-- PROBLEM REQUIREMENTS --
Copy exactly the lines of the data below that run from the line holding "names there -/" through the line holding "[(0x0040, 0x33)] 0x20", both ends included.

== DATA LISTING

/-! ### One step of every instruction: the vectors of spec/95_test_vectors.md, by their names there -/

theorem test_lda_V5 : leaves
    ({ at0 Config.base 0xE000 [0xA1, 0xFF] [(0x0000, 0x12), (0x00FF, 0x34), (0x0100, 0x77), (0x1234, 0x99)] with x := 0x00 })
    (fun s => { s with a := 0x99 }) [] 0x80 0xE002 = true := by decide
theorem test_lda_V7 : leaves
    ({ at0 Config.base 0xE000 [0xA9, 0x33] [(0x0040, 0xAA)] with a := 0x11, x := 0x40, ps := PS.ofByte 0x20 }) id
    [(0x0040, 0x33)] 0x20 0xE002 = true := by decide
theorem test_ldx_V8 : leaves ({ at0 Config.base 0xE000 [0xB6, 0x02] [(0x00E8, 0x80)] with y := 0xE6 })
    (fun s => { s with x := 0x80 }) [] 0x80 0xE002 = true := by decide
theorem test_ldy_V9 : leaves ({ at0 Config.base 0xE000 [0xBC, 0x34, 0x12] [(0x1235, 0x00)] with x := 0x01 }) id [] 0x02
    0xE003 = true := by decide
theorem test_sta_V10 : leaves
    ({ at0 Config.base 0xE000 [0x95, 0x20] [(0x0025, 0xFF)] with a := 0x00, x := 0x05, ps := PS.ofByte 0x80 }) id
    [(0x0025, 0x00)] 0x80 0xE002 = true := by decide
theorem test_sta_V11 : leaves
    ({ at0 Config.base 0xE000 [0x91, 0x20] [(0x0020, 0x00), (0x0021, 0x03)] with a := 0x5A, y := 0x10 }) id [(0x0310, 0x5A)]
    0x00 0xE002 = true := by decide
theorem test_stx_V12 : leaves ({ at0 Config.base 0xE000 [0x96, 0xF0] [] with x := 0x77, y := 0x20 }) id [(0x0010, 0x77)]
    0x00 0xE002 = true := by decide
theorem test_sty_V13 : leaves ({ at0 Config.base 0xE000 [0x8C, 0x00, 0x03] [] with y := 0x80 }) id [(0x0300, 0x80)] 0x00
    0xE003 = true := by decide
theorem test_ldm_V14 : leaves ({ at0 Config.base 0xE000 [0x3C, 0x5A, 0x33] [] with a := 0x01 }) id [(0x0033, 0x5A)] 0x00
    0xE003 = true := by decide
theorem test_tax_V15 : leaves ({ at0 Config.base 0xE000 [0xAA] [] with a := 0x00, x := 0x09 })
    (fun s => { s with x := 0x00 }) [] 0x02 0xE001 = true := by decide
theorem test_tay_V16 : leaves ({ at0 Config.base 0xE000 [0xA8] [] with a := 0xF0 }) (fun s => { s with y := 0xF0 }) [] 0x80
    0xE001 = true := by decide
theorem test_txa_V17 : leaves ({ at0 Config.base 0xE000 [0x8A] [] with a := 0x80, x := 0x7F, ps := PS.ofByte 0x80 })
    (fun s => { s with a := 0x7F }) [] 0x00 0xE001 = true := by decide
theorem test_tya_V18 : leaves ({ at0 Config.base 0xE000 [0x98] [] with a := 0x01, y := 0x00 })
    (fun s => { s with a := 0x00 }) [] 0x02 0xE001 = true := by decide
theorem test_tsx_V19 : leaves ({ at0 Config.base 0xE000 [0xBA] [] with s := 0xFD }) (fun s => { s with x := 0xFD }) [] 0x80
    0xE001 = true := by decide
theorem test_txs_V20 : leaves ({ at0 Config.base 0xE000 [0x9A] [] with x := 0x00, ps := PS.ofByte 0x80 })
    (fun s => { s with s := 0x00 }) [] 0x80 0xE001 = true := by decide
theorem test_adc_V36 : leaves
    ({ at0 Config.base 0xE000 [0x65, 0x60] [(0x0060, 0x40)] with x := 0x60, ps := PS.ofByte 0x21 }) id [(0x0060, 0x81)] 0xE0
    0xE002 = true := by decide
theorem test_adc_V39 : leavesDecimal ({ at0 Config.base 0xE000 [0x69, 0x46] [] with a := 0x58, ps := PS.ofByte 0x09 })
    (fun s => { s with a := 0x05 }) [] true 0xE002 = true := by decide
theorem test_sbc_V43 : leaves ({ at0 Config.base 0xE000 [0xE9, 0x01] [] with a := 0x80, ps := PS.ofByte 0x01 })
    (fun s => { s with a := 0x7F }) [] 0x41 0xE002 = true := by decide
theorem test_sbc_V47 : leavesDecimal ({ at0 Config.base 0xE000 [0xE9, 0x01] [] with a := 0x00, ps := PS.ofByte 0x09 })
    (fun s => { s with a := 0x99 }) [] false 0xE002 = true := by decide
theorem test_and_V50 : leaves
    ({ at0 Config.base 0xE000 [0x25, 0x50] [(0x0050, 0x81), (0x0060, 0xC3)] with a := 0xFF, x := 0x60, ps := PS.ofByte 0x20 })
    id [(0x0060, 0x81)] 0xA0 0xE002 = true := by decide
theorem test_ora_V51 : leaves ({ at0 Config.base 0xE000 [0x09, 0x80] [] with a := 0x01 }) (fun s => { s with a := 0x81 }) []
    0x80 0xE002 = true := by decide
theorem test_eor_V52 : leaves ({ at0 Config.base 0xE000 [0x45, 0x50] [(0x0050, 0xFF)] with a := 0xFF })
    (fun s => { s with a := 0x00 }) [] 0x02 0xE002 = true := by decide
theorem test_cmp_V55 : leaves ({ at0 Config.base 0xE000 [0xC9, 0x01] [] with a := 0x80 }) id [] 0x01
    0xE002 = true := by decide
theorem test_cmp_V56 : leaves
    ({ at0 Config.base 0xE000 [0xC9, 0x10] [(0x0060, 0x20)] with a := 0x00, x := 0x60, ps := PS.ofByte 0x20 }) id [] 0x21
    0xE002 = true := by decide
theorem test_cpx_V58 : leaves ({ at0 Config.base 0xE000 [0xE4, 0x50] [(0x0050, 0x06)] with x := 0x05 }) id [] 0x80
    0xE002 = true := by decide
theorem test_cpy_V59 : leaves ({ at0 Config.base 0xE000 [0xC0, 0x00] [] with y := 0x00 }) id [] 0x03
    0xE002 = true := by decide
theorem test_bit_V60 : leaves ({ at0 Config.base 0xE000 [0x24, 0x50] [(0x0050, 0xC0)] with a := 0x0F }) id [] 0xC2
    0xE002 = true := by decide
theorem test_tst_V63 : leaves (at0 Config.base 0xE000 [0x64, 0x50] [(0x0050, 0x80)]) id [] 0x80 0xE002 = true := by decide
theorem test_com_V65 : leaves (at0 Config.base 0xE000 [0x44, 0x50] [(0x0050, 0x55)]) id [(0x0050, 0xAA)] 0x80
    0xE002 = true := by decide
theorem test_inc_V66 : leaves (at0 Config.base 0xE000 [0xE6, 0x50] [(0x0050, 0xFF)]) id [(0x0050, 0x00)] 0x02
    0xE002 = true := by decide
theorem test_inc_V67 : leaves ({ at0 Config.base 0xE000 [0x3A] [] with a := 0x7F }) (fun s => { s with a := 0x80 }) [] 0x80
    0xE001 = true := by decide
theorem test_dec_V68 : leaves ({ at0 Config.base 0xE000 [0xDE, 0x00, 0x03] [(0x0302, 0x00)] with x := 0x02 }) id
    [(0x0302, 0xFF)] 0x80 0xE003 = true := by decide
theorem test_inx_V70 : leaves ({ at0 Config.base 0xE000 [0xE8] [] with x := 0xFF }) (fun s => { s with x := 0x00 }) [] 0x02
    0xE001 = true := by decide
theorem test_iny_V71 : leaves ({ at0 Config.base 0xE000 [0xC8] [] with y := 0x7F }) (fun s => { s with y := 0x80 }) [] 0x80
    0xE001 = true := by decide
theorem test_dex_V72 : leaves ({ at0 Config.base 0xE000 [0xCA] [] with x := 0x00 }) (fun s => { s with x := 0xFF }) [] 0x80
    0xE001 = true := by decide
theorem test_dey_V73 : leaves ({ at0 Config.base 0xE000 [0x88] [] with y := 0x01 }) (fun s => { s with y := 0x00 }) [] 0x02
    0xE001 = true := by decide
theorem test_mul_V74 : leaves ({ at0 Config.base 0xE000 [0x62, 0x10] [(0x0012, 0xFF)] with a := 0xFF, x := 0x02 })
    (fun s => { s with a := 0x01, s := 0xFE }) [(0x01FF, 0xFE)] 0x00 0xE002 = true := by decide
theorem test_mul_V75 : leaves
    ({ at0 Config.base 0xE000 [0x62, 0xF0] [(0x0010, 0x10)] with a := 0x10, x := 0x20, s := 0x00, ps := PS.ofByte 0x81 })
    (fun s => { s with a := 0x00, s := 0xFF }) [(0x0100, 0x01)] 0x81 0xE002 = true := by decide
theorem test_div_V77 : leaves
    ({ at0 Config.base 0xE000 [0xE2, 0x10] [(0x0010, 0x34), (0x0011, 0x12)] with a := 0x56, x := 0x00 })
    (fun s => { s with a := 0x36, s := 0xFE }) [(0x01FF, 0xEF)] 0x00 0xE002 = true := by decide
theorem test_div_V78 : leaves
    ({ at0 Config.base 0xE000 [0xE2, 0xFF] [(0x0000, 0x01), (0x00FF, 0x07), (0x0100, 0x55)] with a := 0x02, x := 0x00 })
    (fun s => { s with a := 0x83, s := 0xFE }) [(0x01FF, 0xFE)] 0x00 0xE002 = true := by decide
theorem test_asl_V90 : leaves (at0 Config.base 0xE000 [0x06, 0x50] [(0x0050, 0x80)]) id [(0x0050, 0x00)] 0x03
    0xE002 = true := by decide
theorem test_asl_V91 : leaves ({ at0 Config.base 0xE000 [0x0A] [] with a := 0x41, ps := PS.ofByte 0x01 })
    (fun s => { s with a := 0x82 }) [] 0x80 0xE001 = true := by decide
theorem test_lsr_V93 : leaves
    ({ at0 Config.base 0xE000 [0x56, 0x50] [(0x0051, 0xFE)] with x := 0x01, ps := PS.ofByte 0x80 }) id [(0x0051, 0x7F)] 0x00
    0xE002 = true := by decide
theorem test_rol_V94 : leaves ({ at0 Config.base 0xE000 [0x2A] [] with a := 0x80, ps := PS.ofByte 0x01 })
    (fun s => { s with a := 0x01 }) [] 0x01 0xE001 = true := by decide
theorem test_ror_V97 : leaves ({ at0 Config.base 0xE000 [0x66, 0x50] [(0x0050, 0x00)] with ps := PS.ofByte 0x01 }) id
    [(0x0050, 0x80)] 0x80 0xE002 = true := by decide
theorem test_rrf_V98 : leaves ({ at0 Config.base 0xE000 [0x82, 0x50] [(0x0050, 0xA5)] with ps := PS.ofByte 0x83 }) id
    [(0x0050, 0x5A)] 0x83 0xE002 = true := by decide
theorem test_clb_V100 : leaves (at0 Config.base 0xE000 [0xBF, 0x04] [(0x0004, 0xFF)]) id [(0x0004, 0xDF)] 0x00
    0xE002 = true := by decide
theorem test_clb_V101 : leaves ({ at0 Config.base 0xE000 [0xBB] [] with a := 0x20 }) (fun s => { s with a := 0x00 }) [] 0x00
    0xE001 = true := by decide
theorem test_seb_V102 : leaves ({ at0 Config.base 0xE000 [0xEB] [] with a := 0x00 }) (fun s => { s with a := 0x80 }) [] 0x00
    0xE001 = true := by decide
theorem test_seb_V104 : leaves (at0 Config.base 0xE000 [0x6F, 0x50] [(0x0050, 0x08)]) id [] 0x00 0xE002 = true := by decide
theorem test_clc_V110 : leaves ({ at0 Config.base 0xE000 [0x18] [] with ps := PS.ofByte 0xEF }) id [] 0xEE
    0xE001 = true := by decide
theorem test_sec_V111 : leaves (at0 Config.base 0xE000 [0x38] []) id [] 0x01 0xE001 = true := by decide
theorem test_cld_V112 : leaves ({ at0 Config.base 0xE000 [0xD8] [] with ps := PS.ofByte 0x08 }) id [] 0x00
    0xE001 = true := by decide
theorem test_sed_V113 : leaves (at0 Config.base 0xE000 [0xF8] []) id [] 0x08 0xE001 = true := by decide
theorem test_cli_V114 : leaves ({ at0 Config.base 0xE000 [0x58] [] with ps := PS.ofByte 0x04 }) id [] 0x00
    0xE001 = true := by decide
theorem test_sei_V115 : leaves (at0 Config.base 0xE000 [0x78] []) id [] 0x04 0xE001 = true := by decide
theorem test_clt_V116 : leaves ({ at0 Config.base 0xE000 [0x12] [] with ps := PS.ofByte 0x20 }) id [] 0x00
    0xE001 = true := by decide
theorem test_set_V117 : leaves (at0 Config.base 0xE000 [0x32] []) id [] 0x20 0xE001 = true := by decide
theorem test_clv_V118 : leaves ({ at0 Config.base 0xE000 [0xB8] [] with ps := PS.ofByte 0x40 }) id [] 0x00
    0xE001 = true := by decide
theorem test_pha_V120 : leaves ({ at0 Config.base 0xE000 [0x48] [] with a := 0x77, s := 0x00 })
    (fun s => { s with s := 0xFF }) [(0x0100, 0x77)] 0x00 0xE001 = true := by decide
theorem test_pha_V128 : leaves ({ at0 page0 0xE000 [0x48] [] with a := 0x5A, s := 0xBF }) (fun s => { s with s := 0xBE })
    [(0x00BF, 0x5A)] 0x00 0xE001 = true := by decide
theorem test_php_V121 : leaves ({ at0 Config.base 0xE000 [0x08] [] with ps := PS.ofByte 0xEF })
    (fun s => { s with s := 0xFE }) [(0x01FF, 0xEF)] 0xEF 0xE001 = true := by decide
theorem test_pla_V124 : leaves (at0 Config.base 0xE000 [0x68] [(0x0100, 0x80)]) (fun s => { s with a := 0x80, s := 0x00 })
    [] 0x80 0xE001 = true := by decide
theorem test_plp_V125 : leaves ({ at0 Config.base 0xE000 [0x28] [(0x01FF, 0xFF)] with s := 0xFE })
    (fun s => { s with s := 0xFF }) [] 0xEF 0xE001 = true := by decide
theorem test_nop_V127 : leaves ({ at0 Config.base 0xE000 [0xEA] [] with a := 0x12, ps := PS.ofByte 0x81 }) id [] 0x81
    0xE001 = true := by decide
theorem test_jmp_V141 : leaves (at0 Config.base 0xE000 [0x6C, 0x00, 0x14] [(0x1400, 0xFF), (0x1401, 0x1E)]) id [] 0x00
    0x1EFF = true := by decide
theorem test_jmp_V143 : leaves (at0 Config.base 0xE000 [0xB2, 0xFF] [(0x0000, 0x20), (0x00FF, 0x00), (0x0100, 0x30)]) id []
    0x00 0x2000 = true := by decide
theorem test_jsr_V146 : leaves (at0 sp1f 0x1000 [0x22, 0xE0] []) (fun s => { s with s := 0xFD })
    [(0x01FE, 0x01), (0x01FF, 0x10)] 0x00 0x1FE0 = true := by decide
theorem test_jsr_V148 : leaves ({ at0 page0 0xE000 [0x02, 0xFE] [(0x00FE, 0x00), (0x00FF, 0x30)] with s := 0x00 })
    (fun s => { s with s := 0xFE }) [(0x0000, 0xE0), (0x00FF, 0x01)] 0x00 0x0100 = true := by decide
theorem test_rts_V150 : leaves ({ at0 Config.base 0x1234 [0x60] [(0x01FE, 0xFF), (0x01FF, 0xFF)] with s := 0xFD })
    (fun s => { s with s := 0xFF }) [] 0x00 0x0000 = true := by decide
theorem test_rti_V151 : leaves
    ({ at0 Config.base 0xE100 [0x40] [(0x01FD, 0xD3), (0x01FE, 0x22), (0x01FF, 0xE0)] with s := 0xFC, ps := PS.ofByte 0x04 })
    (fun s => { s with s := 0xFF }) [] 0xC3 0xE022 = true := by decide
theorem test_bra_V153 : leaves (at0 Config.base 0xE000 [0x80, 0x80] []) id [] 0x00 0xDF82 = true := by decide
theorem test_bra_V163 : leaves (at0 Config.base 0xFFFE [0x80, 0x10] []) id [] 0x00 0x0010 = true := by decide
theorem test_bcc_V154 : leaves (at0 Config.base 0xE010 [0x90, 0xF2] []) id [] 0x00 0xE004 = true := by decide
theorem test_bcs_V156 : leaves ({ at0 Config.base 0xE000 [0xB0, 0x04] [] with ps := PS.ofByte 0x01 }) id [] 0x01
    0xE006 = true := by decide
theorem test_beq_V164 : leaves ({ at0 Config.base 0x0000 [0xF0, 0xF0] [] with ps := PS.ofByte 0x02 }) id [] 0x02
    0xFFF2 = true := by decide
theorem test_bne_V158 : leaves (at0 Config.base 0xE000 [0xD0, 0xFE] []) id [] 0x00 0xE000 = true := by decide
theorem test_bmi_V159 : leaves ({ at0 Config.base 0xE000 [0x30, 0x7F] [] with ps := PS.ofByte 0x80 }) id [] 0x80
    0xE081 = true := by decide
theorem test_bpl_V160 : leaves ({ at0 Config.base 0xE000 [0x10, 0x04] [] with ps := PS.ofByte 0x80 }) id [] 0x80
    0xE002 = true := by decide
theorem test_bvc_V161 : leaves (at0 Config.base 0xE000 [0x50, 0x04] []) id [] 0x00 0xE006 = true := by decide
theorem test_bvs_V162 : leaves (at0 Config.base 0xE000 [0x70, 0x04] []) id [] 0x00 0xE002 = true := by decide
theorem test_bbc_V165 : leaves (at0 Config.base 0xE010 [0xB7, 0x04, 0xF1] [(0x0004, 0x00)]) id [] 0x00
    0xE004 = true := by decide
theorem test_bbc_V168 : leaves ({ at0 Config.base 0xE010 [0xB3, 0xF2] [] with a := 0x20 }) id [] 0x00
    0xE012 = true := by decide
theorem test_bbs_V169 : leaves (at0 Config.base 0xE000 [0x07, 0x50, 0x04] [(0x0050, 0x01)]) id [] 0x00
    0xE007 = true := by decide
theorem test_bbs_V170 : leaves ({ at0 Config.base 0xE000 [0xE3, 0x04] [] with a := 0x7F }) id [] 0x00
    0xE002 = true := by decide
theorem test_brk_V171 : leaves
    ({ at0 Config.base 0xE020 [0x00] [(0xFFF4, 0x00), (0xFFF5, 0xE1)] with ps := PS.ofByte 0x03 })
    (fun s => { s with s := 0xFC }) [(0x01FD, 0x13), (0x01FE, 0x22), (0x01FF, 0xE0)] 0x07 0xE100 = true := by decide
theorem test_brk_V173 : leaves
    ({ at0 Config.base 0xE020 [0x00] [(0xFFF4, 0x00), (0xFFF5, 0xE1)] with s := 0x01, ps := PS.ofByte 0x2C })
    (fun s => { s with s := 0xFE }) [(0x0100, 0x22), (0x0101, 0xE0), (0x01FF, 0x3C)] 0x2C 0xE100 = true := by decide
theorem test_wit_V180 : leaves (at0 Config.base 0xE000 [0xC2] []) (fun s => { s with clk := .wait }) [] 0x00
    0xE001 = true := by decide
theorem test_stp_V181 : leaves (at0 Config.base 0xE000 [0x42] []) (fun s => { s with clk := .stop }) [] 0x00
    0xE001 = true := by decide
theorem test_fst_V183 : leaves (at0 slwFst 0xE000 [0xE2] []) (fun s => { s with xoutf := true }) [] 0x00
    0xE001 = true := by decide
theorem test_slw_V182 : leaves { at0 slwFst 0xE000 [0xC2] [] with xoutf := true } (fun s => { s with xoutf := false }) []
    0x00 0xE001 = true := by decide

====
== DATA LISTING

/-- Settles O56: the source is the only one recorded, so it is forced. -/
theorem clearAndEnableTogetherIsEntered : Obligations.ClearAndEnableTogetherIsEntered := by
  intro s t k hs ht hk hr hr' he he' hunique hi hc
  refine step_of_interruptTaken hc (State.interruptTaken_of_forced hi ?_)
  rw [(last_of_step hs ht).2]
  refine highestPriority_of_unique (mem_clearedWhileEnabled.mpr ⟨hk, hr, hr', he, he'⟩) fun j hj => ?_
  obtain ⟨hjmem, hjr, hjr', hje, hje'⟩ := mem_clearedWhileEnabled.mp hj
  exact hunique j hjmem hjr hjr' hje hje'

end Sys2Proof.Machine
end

====
== DATA LISTING

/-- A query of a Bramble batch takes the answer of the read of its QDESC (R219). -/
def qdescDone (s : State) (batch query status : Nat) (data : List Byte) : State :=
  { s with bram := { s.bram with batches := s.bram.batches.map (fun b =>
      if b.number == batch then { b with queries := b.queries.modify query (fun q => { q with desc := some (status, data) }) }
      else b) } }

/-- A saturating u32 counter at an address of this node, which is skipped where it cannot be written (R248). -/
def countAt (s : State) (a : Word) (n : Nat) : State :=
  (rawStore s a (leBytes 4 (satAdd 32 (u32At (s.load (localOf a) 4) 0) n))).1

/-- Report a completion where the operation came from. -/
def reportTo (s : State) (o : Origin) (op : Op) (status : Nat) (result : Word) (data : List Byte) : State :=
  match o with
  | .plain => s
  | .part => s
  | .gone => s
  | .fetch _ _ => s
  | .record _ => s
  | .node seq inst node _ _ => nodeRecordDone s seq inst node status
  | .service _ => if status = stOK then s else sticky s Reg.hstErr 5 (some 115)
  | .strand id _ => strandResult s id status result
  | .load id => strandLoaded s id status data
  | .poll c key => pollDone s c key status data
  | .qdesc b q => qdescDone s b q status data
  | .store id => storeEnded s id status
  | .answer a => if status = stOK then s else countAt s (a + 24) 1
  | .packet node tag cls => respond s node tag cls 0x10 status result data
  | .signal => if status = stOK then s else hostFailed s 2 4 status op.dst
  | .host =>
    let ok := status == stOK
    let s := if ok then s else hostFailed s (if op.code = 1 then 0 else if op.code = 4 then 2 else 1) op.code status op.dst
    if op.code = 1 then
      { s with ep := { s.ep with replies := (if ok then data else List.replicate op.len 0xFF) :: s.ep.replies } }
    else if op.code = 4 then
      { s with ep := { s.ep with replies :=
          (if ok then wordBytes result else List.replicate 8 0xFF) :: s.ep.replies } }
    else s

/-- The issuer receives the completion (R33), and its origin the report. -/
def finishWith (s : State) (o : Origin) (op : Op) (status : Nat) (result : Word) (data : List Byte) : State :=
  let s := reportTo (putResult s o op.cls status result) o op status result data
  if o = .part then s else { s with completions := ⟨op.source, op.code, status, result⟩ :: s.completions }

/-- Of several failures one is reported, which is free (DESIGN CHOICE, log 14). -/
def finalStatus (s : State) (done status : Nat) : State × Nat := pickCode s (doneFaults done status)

====

-- EXPECTED ANSWER --
/-! ### One step of every instruction: the vectors of spec/95_test_vectors.md, by their names there -/

theorem test_lda_V5 : leaves
    ({ at0 Config.base 0xE000 [0xA1, 0xFF] [(0x0000, 0x12), (0x00FF, 0x34), (0x0100, 0x77), (0x1234, 0x99)] with x := 0x00 })
    (fun s => { s with a := 0x99 }) [] 0x80 0xE002 = true := by decide
theorem test_lda_V7 : leaves
    ({ at0 Config.base 0xE000 [0xA9, 0x33] [(0x0040, 0xAA)] with a := 0x11, x := 0x40, ps := PS.ofByte 0x20 }) id
    [(0x0040, 0x33)] 0x20 0xE002 = true := by decide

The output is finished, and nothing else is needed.